DATASET ENTRIES >>
/-- Settles O58: the data beats store the payload (`run_payload`), of which the ring, empty before, holds the
last `N` bytes (`held_stored`). -/
theorem overrunKeepsLastBytes : Obligations.OverrunKeepsLastBytes := by
  intro s bs rest hI hN ha _ hrem hs
  obtain ⟨t, hrun, hsame, -⟩ := hI.run_payload hN hrem hs
  have hempty : held s = [] := List.length_eq_zero_iff.mp (hI.length_held.trans ha)
  have hheld : held t = bs.drop (bs.length - s.N.toNat) := by
    rw [hsame.held_eq, hI.held_stored hN, hempty, List.nil_append]
  refine ⟨t, hrun, ?_, hheld⟩
  rw [← (hI.after_run hrun).length_held, hheld, List.length_drop]
  omega

/-- Settles O21: the command stores as `push` does, and is answered. -/
theorem writeByteStoresAndAdvances : Obligations.WriteByteStoresAndAdvances := by
  intro s b hr hN ha
  obtain ⟨hhead, htail, hfull, hbase, hcapacity, hstored, hothers, hbus⟩ := storedAtHead_pushed b hN
  refine ⟨_, exec_writeByte_runs b hr hN ha, ?_⟩
  simp only [respond_head, respond_tail, respond_full, respond_base, respond_N, respond_mem, respond_bus]
  exact ⟨hhead, htail, hfull, hbase, hcapacity, hstored, hothers, hbus, by simp [SameProducer],
    by simp [SameConsumer], by simp [SameCrc], by simp, answered_respond_pushed b s⟩

/-- Settles O23: the data beat stores as `push` does and counts the byte off, at the turn of port P. -/
theorem writeDataBeatStoresPayload : Obligations.WriteDataBeatStoresPayload := by
  intro s b rest hs hb hr hN ha
  obtain ⟨hhead, htail, hfull, hbase, hcapacity, hstored, hothers, hbus⟩ :=
    storedAtHead_pushed (s := { s with script := rest, turn := .p }) b hN
  refine ⟨_, step_producerData hs hb hr hN ha, ?_⟩
  exact ⟨by rw [countPayload_pRem, pushed_pRem, Word.toNat_sub_one hr], by simp, hhead, htail, hfull, hbase,
    hcapacity, hstored, hothers, hbus, by simp [SameConsumer], by simp [SameCrc], by simp,
    fun y => by rw [slot_countPayload, pushed_slot], by simp, by simp, by simp⟩

/-- Settles O24: the invariant puts the slot of `head` inside the address space, so the ring takes every byte, and the
sequencer is idle where the port is ready. -/
theorem producerIsNeverDenied : Obligations.ProducerIsNeverDenied := by
  intro s hI hN
  have ha := hI.slotAddr_head_lt hN
  refine ⟨fun b hr => ?_, fun len hr => ?_, fun b rest hs hb => ?_⟩
  · exact ⟨_, exec_writeByte_runs b hr hN ha, answered_respond_pushed b s,
      accesses_of_bus (by rw [respond_bus, pushed_bus, slotAddr])⟩
  · obtain ⟨ht, hb⟩ := hr
    refine ⟨_, exec_write_runs len ⟨ht, hb⟩ hN, answered_startWrite (answered_respond .ok 0 s) len,
      startWrite_pRem ?_ len, startWrite_pBusy ?_ len⟩
    · rw [respond_pRem, hI.producer.mp hb]
    · rw [respond_pBusy]; exact hb
  · have hr : s.pRem ≠ 0 := fun h => by simp [hI.producer.mpr h] at hb
    have hpos := Word.toNat_pos hr
    refine ⟨_, step_producerData hs hb hr hN ha, ?_, accesses_of_bus (pushed_bus ..)⟩
    rw [countPayload_pRem, pushed_pRem, Word.toNat_sub_one hr]
    omega

/-- Settles O25: the count is the capacity where the ring is full, and below it elsewhere. -/
theorem pushCountsUpToCapacity : Obligations.PushCountsUpToCapacity := by
  intro s t b hI h
  obtain ⟨hN, -, rfl⟩ := push_inv h
  have hr := hI.ringOk hN
  have hle := hr.available_le
  have hfull := hr.full_iff
  rw [available_pushed hr]
  split
  · next hf => rw [hfull.mp hf]; omega
  · next hf => rw [hfull] at hf; omega

/-- Settles O26: both indices of a ring of one slot are 0, before and after a `push` and a `pop`, and the slot is
where `push` stores and `pop` reads. -/
theorem oneByteRingHoldsLastByte : Obligations.OneByteRingHoldsLastByte := by
  intro s b hI hone
  have hN : s.N ≠ 0 := by simp [hone]
  have hr := hI.ringOk hN
  have hr' := hr.after_pushed b
  have hone' : (pushed b s).N = 1 := (pushed_N b s).trans hone
  obtain ⟨hhead, htail⟩ := hr.indices_of_one_byte hone
  obtain ⟨hhead', htail'⟩ := hr'.indices_of_one_byte hone'
  obtain ⟨hhead'', htail''⟩ := hr'.after_popped.indices_of_one_byte hone'
  have hfull : (pushed b s).full = true := by rw [pushed_full, hhead', htail']; rfl
  have hcount : available (pushed b s) ≠ 0 := by rw [available_full hfull]; exact Word.toNat_ne_zero hr'.bound
  have hread : (pushed b s).mem.read s.base.toNat = some b := by
    rw [read_pushed, slotAddr, hhead]; exact if_pos rfl
  have holdest : (pushed b s).mem.read (slotAddr (pushed b s).base (pushed b s).tail) = some b := by
    rw [slotAddr, htail', pushed_base]; exact hread
  have hheld : held (pushed b s) = [b] := by simpa [hone] using hI.held_stored hN [b]
  have hpop := pop_ok hr'.bound hcount ((hI.after_pushed hN b).slotAddr_lt hr'.bound hr'.tail_lt) holdest
  exact ⟨hhead, htail, _, hI.push_ok hN b, hhead', htail', hfull, hread, hheld, _, hpop, hhead'', htail'', rfl⟩

/-- Settles O22: the answer and the start of the burst are all that the accept beat does. -/
theorem writeAcceptStartsBurst : Obligations.WriteAcceptStartsBurst := by
  intro s len hr hN
  obtain ⟨hring, hmem, hconsumer, hcrc⟩ :=
    (sameBesideProducer_respond s.turn .ok 0 s).trans (sameBesideProducer_startWrite len _)
  refine ⟨_, exec_write_runs len hr hN, fun h0 => ?_, fun h0 => ?_, hring, hconsumer, hcrc,
    ⟨fun a => by rw [hmem], by simp⟩, by simp, answered_startWrite (answered_respond .ok 0 s) len⟩
  · rw [startWrite, if_pos h0]
    exact ⟨respond_pBusy .., respond_pRem ..⟩
  · rw [startWrite, if_neg h0]
    exact ⟨rfl, rfl⟩

end Sys2Proof.Safety
end

section
/-! SUPPORT. The beats of port C: the first beats of `READ_BYTE`, `READ` and `PEEK`, and the data beats of the two bursts (spec/42_consumer_ops.md R120 to R126). -/

namespace Sys2Proof.Machine

open Sys2Proof.Safety

/-- The count announced is `min(len, available())`: `len` bounds it, so no bit is lost (R126). -/
theorem burstCount_toNat (len : Word) (n : Nat) : (burstCount len n).toNat = min len.toNat n :=
  Word.toNat_ofNat_of_le (Nat.min_le_left _ _)

/-- `READ_BYTE` of an empty buffer only answers (R121 corner case (a)). -/
theorem exec_readByte_empty {s : State} (hr : ReadyAt .c s) (hN : s.N ≠ 0) (ha : available s = 0) :
    exec .readByte s = .next (respond s.turn .ok 0 s) := by
  obtain ⟨ht, hb⟩ := hr
  rw [exec_readByte, command_runs (ht ▸ hb) (by simp [ht, Instr.ports]) (isHeld_of_not_control rfl s)
    (fun _ => hN), if_pos ha]

/-- `READ_BYTE` of a buffer that holds a byte: the oldest is taken out, counted in the answer and delivered (R121). -/
theorem exec_readByte_runs {s : State} {v : Byte} (hr : ReadyAt .c s) (hN : s.N ≠ 0) (ha : available s ≠ 0)
    (haddr : slotAddr s.base s.tail < Config.addressCount)
    (hv : s.mem.read (slotAddr s.base s.tail) = some v) :
    exec .readByte s = .next (emit v (respond s.turn .ok 1 (popped s))) := by
  obtain ⟨ht, hb⟩ := hr
  rw [exec_readByte, command_runs (ht ▸ hb) (by simp [ht, Instr.ports]) (isHeld_of_not_control rfl s)
    (fun _ => hN), if_neg ha, pop_ok hN ha haddr hv]
  rfl

/-- `READ` on a bound block whose port C is ready: the count is announced and its burst started (R122). -/
theorem exec_read_runs (len : Word) {s : State} (hr : ReadyAt .c s) (hN : s.N ≠ 0) :
    exec (.read len) s = .next (startRead (burstCount len (available s))
      (respond s.turn .ok (burstCount len (available s)) s)) := by
  obtain ⟨ht, hb⟩ := hr
  rw [exec_read, command_runs (ht ▸ hb) (by simp [ht, Instr.ports]) (isHeld_of_not_control rfl s) fun _ => hN]

/-- `PEEK` on a bound block whose port C is ready: the count is announced and its burst started (R124). -/
theorem exec_peek_runs (len : Word) {s : State} (hr : ReadyAt .c s) (hN : s.N ≠ 0) :
    exec (.peek len) s = .next (startPeek (burstCount len (available s))
      (respond s.turn .ok (burstCount len (available s)) s)) := by
  obtain ⟨ht, hb⟩ := hr
  rw [exec_peek, command_runs (ht ▸ hb) (by simp [ht, Instr.ports]) (isHeld_of_not_control rfl s) fun _ => hN]

theorem answered_startRead {s t : State} {r : Rsp} {v : Word} (h : Answered s t r v) (n : Word) :
    Answered s (startRead n t) r v := by
  simpa only [Answered, slot_startRead, startRead_replies, startRead_script, startRead_turn] using h

/-- A `READ` of nothing starts no burst (R122). -/
theorem startRead_nothing {n : Word} (h : n = 0) (s : State) : startRead n s = s := if_pos h

theorem startRead_consumer {n : Word} (h : n ≠ 0) (s : State) :
    (startRead n s).cMode = .read ∧ (startRead n s).cRem = n ∧ (startRead n s).cCur = s.cCur := by
  rw [startRead, if_neg h]
  exact ⟨rfl, rfl, rfl⟩

/-- A `PEEK` of nothing starts no burst (R124). -/
theorem startPeek_nothing {n : Word} (h : n = 0) (s : State) : startPeek n s = s := if_pos h

theorem startPeek_consumer {n : Word} (h : n ≠ 0) (s : State) :
    (startPeek n s).cMode = .peek ∧ (startPeek n s).cRem = n ∧ (startPeek n s).cCur = s.tail := by
  rw [startPeek, if_neg h]
  exact ⟨rfl, rfl, rfl⟩

theorem answered_startPeek {s t : State} {r : Rsp} {v : Word} (h : Answered s t r v) (n : Word) :
    Answered s (startPeek n t) r v := by
  simpa only [Answered, slot_startPeek, startPeek_replies, startPeek_script, startPeek_turn] using h

theorem slot_emit (b : Byte) (s : State) (x : Port) : (emit b s).slot x = s.slot x := by cases x <;> rfl

theorem answered_readByte (v : Byte) (s : State) :
    Answered s (emit v (respond s.turn .ok 1 (popped s))) .ok 1 :=
  ⟨by rw [slot_emit, respond_slot_same], fun y hy => by rw [slot_emit, respond_slot_other _ _ _ _ _ hy, slot_popped],
    by simp [popped], by simp [popped], by simp [popped]⟩

/-- What a `pop` does to the ring, storage and the bus, for an outcome `t` that writes nothing else of them (R120). -/
abbrev TakenAtTail (s t : State) : Prop :=
  t.tail.toNat = (s.tail.toNat + 1) % s.N.toNat ∧ t.full = false ∧ t.base = s.base ∧ t.N = s.N ∧
  t.head = s.head ∧ (∀ a, t.mem.read a = s.mem.read a) ∧
  t.bus = s.bus ++ [.read (s.base.toNat + s.tail.toNat)]

theorem takenAtTail_popped {s : State} (hN : s.N ≠ 0) : TakenAtTail s (popped s) :=
  ⟨nextIndex_toNat hN, rfl, rfl, rfl, rfl, fun _ => rfl, rfl⟩

/-- The state the data beat of a `READ` leaves, with the events `rest` still to come (R122). -/
def readDelivered (v : Byte) (rest : List Event) (s : State) : State :=
  countDelivered (emit v (popped { s with script := rest, turn := .c }))

/-- The state the data beat of a `PEEK` leaves, with the events `rest` still to come (R124). -/
def peekDelivered (v : Byte) (rest : List Event) (s : State) : State :=
  countDelivered
    { emit v { s with script := rest, turn := .c, bus := s.bus ++ [.read (slotAddr s.base s.cCur)] } with
      cCur := nextIndex s.cCur s.N }

/-- The beat of port C while a `READ` is in flight: the oldest byte is taken out, delivered and counted off (R122). -/
theorem step_readData {s : State} {wdata v : Byte} {rest : List Event} (hs : s.script = .beat .c wdata :: rest)
    (hm : s.cMode = .read) (hr : s.cRem ≠ 0) (hN : s.N ≠ 0) (ha : available s ≠ 0)
    (haddr : slotAddr s.base s.tail < Config.addressCount)
    (hv : s.mem.read (slotAddr s.base s.tail) = some v) : step s = .next (readDelivered v rest s) := by
  have hpop : pop { s with script := rest, turn := .c } = .ok (v, popped { s with script := rest, turn := .c }) :=
    pop_ok hN ha haddr hv
  obtain ⟨-, hstep, -⟩ := busyPortTakesDataBeat s wdata rest
  rw [hstep hs hm, readDataBeat, if_neg hr, hpop]
  rfl

/-- The beat of port C while a `PEEK` is in flight: the byte under the cursor is delivered and counted off (R124). -/
theorem step_peekData {s : State} {wdata v : Byte} {rest : List Event} (hs : s.script = .beat .c wdata :: rest)
    (hm : s.cMode = .peek) (hr : s.cRem ≠ 0) (hN : s.N ≠ 0)
    (haddr : slotAddr s.base s.cCur < Config.addressCount)
    (hv : s.mem.read (slotAddr s.base s.cCur) = some v) : step s = .next (peekDelivered v rest s) := by
  have hread : memRead (slotAddr s.base s.cCur) { s with script := rest, turn := .c } =
      .ok (v, { s with script := rest, turn := .c, bus := s.bus ++ [.read (slotAddr s.base s.cCur)] }) :=
    memRead_ok haddr hv
  obtain ⟨-, -, hstep⟩ := busyPortTakesDataBeat s wdata rest
  rw [hstep hs hm, peekDataBeat, if_neg hr, if_neg hN, hread]
  rfl

/-- A burst ends with its last byte and no earlier. -/
theorem countDelivered_cMode_eq (s : State) : (countDelivered s).cMode = if s.cRem = 1 then .idle else s.cMode := by
  simp only [countDelivered_cMode, sub_eq_zero]

/-- A burst keeps its mode or ends. -/
theorem countDelivered_cMode_ne {s : State} {m : CMode} (hm : m ≠ .idle) (h : s.cMode ≠ m) :
    (countDelivered s).cMode ≠ m := by
  rw [countDelivered_cMode]
  split
  · exact hm.symm
  · exact h

end Sys2Proof.Machine
end

section
/-! SUPPORT. The family of spec/42_consumer_ops.md: one beat of `READ_BYTE`, `READ` and `PEEK`. -/

namespace Sys2Proof.Safety

open Sys2Proof.Machine

/-- Settles O29: the empty buffer takes the first branch of the rule, which only answers. -/
theorem readByteOnEmptyDeliversNothing : Obligations.ReadByteOnEmptyDeliversNothing := by
  intro s hr hN ha
  obtain ⟨hring, hproducer, hconsumer, hcrc, hstorage, hrdata⟩ := respond_frame s.turn .ok 0 s
  exact ⟨_, exec_readByte_empty hr hN ha, hrdata, hring, hproducer, hconsumer, hcrc, hstorage,
    answered_respond .ok 0 s⟩

/-- Settles O28: the command takes the oldest byte out as `pop` does, is answered, and delivers it. -/
theorem readByteTakesOldest : Obligations.ReadByteTakesOldest := by
  intro s v hr hN ha haddr hv
  obtain ⟨htail, hfull, hbase, hcapacity, hhead, hmem, hbus⟩ := takenAtTail_popped hN
  refine ⟨_, exec_readByte_runs hr hN ha haddr hv, ?_⟩
  simp only [emit_rdata, emit_tail, emit_full, emit_base, emit_N, emit_head, emit_mem, emit_bus, respond_rdata,
    respond_tail, respond_full, respond_base, respond_N, respond_head, respond_mem, respond_bus]
  exact ⟨rfl, htail, hfull, hbase, hcapacity, hhead, hmem, hbus, by simp [SameProducer, popped],
    by simp [SameConsumer, popped], by simp [SameCrc, popped], answered_readByte v s⟩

ASSIGNMENT >>
Using the records above, work out the number of lines that contain "cRem" and write only that number.

EXERCISE RESULT >>
5